1. Background
Bladder cancer is the 11th most commonly diagnosed cancer worldwide (1). Transurethral resection (TUR) is the gold standard modality for surgical excision, pathologic staging, and initial management of superficial (stage Ta and T1) non-muscle-invasive bladder carcinomas (NMIBC), the most common type of urothelial malignancies of the bladder (2).
Resection should be performed with adequate depth of sampling to obtain muscle, and all the visible tumor must be completely removed (3). Nevertheless, an alarmingly high risk for finding residual tumor and under staging remains even after seemingly adequate initial TUR (2-6).
Several investigators have convincingly shown that the quality of the initial TUR impacts residual tumor rate at the second resection (2, 3, 5-7). Yet, whether primary tumor biology impacts the results of initial and re-TUR of untreated NMIBC remains open to debate.

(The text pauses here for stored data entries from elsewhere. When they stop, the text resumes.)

-- ==== Sys2Proof/Machine/Pins.lean ====
section
/-! DEFINITION. Pins: their role, what decides their level, and what `IN` reads
(spec/44_port_pin_and_edge_logic.md section 1). -/

namespace Sys2Proof.Machine

/-- `PORT[p]`. -/
def State.port (s : State) : PortId → PortRegs
  | .p0 => s.port0
  | .p1 => s.port1

/-- The state with the stored registers of port `p` replaced. -/
def State.setPort (s : State) (p : PortId) (r : PortRegs) : State :=
  match p with
  | .p0 => { s with port0 := r }
  | .p1 => { s with port1 := r }

/-- The environment's side of port `p`'s pins. -/
def State.env (s : State) : PortId → PinEnv
  | .p0 => s.env0
  | .p1 => s.env1

/-- The state with the environment's side of port `p`'s pins replaced. -/
def State.setEnv (s : State) (p : PortId) (e : PinEnv) : State :=
  match p with
  | .p0 => { s with env0 := e }
  | .p1 => { s with env1 := e }

/-- The role of a pin (44_port_pin_and_edge_logic.md R155, 10_state.md R27). -/
inductive Role where
  /-- Plain digital I/O. -/
  | gpio
  /-- Driven by the timer's compare output. -/
  | timer
  /-- A function the document does not define. -/
  | unspec
deriving DecidableEq, Repr, Inhabited

/-- Pin `b` of port `p` is the PWM pin (00_scope.md R5). -/
def isPwmPin (s : State) (p : PortId) (b : Pin) : Bool :=
  p == s.params.pwmPort && b == s.params.pwmBit

/-- `role(p, b)`, decided by the Function-Select bits alone (44_port_pin_and_edge_logic.md R155). -/
def role (s : State) (p : PortId) (b : Pin) : Role :=
  if (s.port p).sel2.getLsbD b then .unspec
  else if !(s.port p).sel.getLsbD b then .gpio
  else if isPwmPin s p b then .timer
  else .unspec

/-- `is_digital_input(p, b)`: plain I/O with Direction 0 (44_port_pin_and_edge_logic.md R155). -/
def isDigitalInput (s : State) (p : PortId) (b : Pin) : Bool :=
  role s p b == .gpio && !(s.port p).dir.getLsbD b

/-- The level of a digital input: what drives it from outside, else the pull resistor toward `OUT[b]`,
else the floating level (44_port_pin_and_edge_logic.md R157, R158). -/
def inputLevel (s : State) (p : PortId) (b : Pin) : Bool :=
  match (s.env p).ext.get b with
  | .H => true
  | .L => false
  | .Z => if (s.port p).ren.getLsbD b then (s.port p).out.getLsbD b else (s.env p).flt.get b

/-- `level(p, b)` (44_port_pin_and_edge_logic.md R158). An `UNSPEC` pin has the level the environment
gives it, whatever it drives (R155). -/
def level (s : State) (p : PortId) (b : Pin) : Bool :=
  match role s p b with
  | .timer => tout s
  | .gpio => if (s.port p).dir.getLsbD b then (s.port p).out.getLsbD b else inputLevel s p b
  | .unspec => (s.env p).flt.get b

/-- The value of `PORT[p].IN`: bit `b` is `level(p, b)` (10_state.md R22, 44 R159). -/
def inputByte (s : State) (p : PortId) : Byte :=
  ofPins (level s p)

/-- What the outside sees on the PWM pin (44_port_pin_and_edge_logic.md R160). -/
def pwmPinLevel (s : State) : Bool :=
  level s s.params.pwmPort s.params.pwmBit

/-- What the block itself drives on a pin, `none` where it drives nothing (44_port_pin_and_edge_logic.md
R156). On an `UNSPEC` pin the drive is unknown: a free value, fresh at every step (log 21). -/
def blockDrive (s : State) (p : PortId) (b : Pin) : Option Bool :=
  match role s p b with
  | .timer => some (tout s)
  | .gpio => if (s.port p).dir.getLsbD b then some ((s.port p).out.getLsbD b) else none
  | .unspec => Config.unspecDrive s.ticket p b

end Sys2Proof.Machine
end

In 2006, the European Organization for Research and Treatment of Cancer (EORTC) created a scoring system and risk tables to predict the risk of recurrence and progression of superficial bladder tumors (Ta T1 and Carcinoma in situ or CIS) (8).
2. Objectives
In this study, using the EORTC scoring system as an index of tumor biology, we aimed to investigate the impact of tumor biology on re-TURB outcomes
3. Methods
Perioperative data on all primary (non-recurrent) patients with the fresh clinical diagnosis of NMIBC who underwent TUR at our center by a single surgeon (FKM) between March 2018 and February 2019 were collected. The patients generally received a single bladder instillation of Mitomycin C within 6 hours after the initial TUR.

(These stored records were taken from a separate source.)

-- ==== Sys2Proof/Certificates/Slice0/Obligations.lean ====
section
/-! DEFINITION. The statements about the switched-PWM block that are to be proved. Each docstring names
the rule of spec/ it comes from. `log n` is notes/assumptions/n.md. -/

open Sys2Proof Sys2Proof.Machine Sys2Proof.Safety
open Host (Outcome)

/-! ### Encoding -/

/-- 30_encoding.md section 3 (R91): `decode(encode(o)) = o` for every well-formed operation, with every
field at every value its encoding admits. -/
def Obligations.DecodeOfEncodeIsTheOperation : Prop :=
  ∀ i : Instr, i.wf = true → decode (encode i) = .ok i

/-- 30_encoding.md section 3: a word that decodes is the encoding of what it decodes to, which is well
formed, so no two words spell one operation. -/
def Obligations.EncodeOfDecodeIsTheWord : Prop :=
  ∀ (w : OpWord) (i : Instr), decode w = .ok i → i.wf = true ∧ encode i = w

/-- 30_encoding.md R91, last sentence: a word spells an operation of a row exactly when
`w & mask = match` for the row's values. -/
def Obligations.WordsDecodeByMaskAndMatch : Prop :=
  ∀ (w : OpWord) (i : Instr),
    w &&& rowMask i = rowMatch i ↔ ∃ j, decode w = .ok j ∧ rowMatch j = rowMatch i

/-- 30_encoding.md R89 and the first sentence of R90: a word is illegal exactly when its `op` is 0x0 or
0x8 to 0xF or a must-be-zero field is not zero. -/
def Obligations.IllegalWordsAreThoseThatBreakMustBeZero : Prop :=
  ∀ w : OpWord, (∃ e, decode w = .error e) ↔
    w.extractLsb 31 28 = 0 ∨ 8 ≤ (w.extractLsb 31 28).toNat ∨
      ((w.extractLsb 31 28 = 1 ∨ w.extractLsb 31 28 = 2 ∨ w.extractLsb 31 28 = 3) ∧
        w.extractLsb 19 16 ≠ 0) ∨
      (w.extractLsb 31 28 = 4 ∧ w.extractLsb 15 8 ≠ 0) ∨
      (w.extractLsb 31 28 = 5 ∧
        (w.extractLsb 27 20 ≠ 0 ∨ w.extractLsb 19 16 ≠ 0 ∨ w.extractLsb 15 8 ≠ 0)) ∨
      ((w.extractLsb 31 28 = 6 ∨ w.extractLsb 31 28 = 7) ∧ w.extractLsb 27 0 ≠ 0)

/-- 95_test_vectors.md T-D1, T-D2, T-D3, T-D5, T-D8, T-D9, T-D10, T-D11, T-D14: words written out from
the encoding decode to the operations they stand for, and two illegal words to an error. The spec has the
one outcome `illegal`; which reason an illegal word has is the model's choice (log 19, DESIGN CHOICE). -/
def Obligations.KnownWordsDecode : Prop :=
  decode 0x1A000080 = .ok (.wr 0xA0 0x0080) ∧ decode 0x21500040 = .ok (.bis 0x15 0x0040) ∧
    decode 0x31400008 = .ok (.bic 0x14 0x0008) ∧ decode 0x410300FF = .ok (.bbs 0x10 3 (-1)) ∧
    decode 0x50000080 = .ok (.br (-128)) ∧ decode 0x60000000 = .ok .sleep ∧
    decode 0x70000000 = .ok .reti ∧ decode 0x00000000 = .error .illegalOpcode ∧
    decode 0x41030103 = .error .mustBeZero

/-! ### The sequencer's step and the scheduler -/

/-- 41_control_ops.md R110: when the sequencer's operation is next and enabled and the word at `ROM[pc]`
decodes to `i`, the step is `exec i`, after the choice is used up and its draw stored; if the rule of `i`
raised no fault, `WDT_GRACE` becomes 0. -/
def Obligations.StepRunsTheDecodedOperation : Prop :=
  ∀ (s : State) (d : Byte) (i : Instr), nextChoice s = .operation d → s.fault = none →
    s.lpm = .active → decode (Memory.read s.rom s.pc.toNat) = .ok i →
    step s =
      match exec i { dropChoice s with iesDraw := d } with
      | .next t => .next (if t.fault = none then { t with wdtGrace := false } else t)
      | .fault f => .fault f
      | .refused r => .refused r

/-- 41_control_ops.md R110, 30_encoding.md R90: an illegal word raises `IllegalOp` with its address and
itself, and nothing else changes in the block. -/
def Obligations.IllegalWordRaisesIllegalOp : Prop :=
  ∀ (s : State) (d : Byte) (e : DecodeError), nextChoice s = .operation d → s.fault = none →
    s.lpm = .active → decode (Memory.read s.rom s.pc.toNat) = .error e →
    step s = .next { dropChoice s with
      iesDraw := d
      fault := some (.illegalOp s.pc (Memory.read s.rom s.pc.toNat)) }

/-- The model's own loader (log 8): whatever the state, the step after `withFetchWord` runs the word
given to it. -/
def Obligations.FetchedWordRunsNext : Prop :=
  ∀ (s : State) (w : Nat) (i : Instr), w < 2 ^ 32 → decode (BitVec.ofNat 32 w) = .ok i →
    step (s.withFetchWord 32 w) =
      finish (exec i { s with
        rom := Memory.write s.rom s.pc.toNat (BitVec.ofNat 32 w)
        lpm := .active
        fault := none
        ticket := s.ticket + 1 })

Histopathologic evaluation was done by a single experienced uropathologist (MA). Patients with TaG1 or T2 as the primary diagnosis, deliberately incomplete (electively staged) resection, or absence of muscle on the initial specimen were excluded from the study. The subjects were classified into low-, intermediate-, and high-risk groups according to the EORTC scoring system for predicting recurrence of NMIBC. scoring zero, hence needless of re-TUR, were excluded from the study.
Re-TUR was performed by the same surgeon six weeks after the initial procedure. The interval of six weeks between the initial TUR and the second procedure was chosen to assess the likelihood of new tumor growth. Patients with intermediate or high risk tumors (according to the European Association of Urology (EAU) guidelines for stratification of NMIBC) received intravesical Bacillus Calmette-Guerin (BCG) immunotherapy three weeks after the second TUR (1).
Residual tumor rate and tumor progression among low-, intermediate-, and high-risk groups were analyzed to assess the impact of tumor biology on the outcome of re-TUR. Pearson’s chi-square test was used to compare the residual tumor rate among study groups. Mann-Whitney U test and t-test were used respective to other variables and their distribution, and the impact of each factor on the residual tumor rate was subjected to logistic regression. All statistical analysis was performed using SPSS software version 26. The threshold for statistical significance was P < 0.05.
4. Results
Out of 220 consecutive patients treated for primary NMIBC in the study period, 61 patients met the inclusion criteria. Then, three more cases were excluded since they either refused a second surgery or failed to show up for re-TUR. The remaining 58 cases were analyzed. The mean age of subjects was 62.1 years (range 38 - 92). Moreover, 16 cases were classified as low-risk (EORTC 1 - 4), 32 as intermediate-risk (score 5 - 9), and 10 as high-risk groups (score 10 - 17). Residual tumor was detected histopathologically in 19 (32%) cases. In addition, 3 (5%) patients had stage progression to pT2, all of whom belonged to the high-risk group for predicting progression of NMIBC. Residual tumor rate was 0%, 40.6%, and 60% for low-, intermediate-, and high-risk groups, respectively.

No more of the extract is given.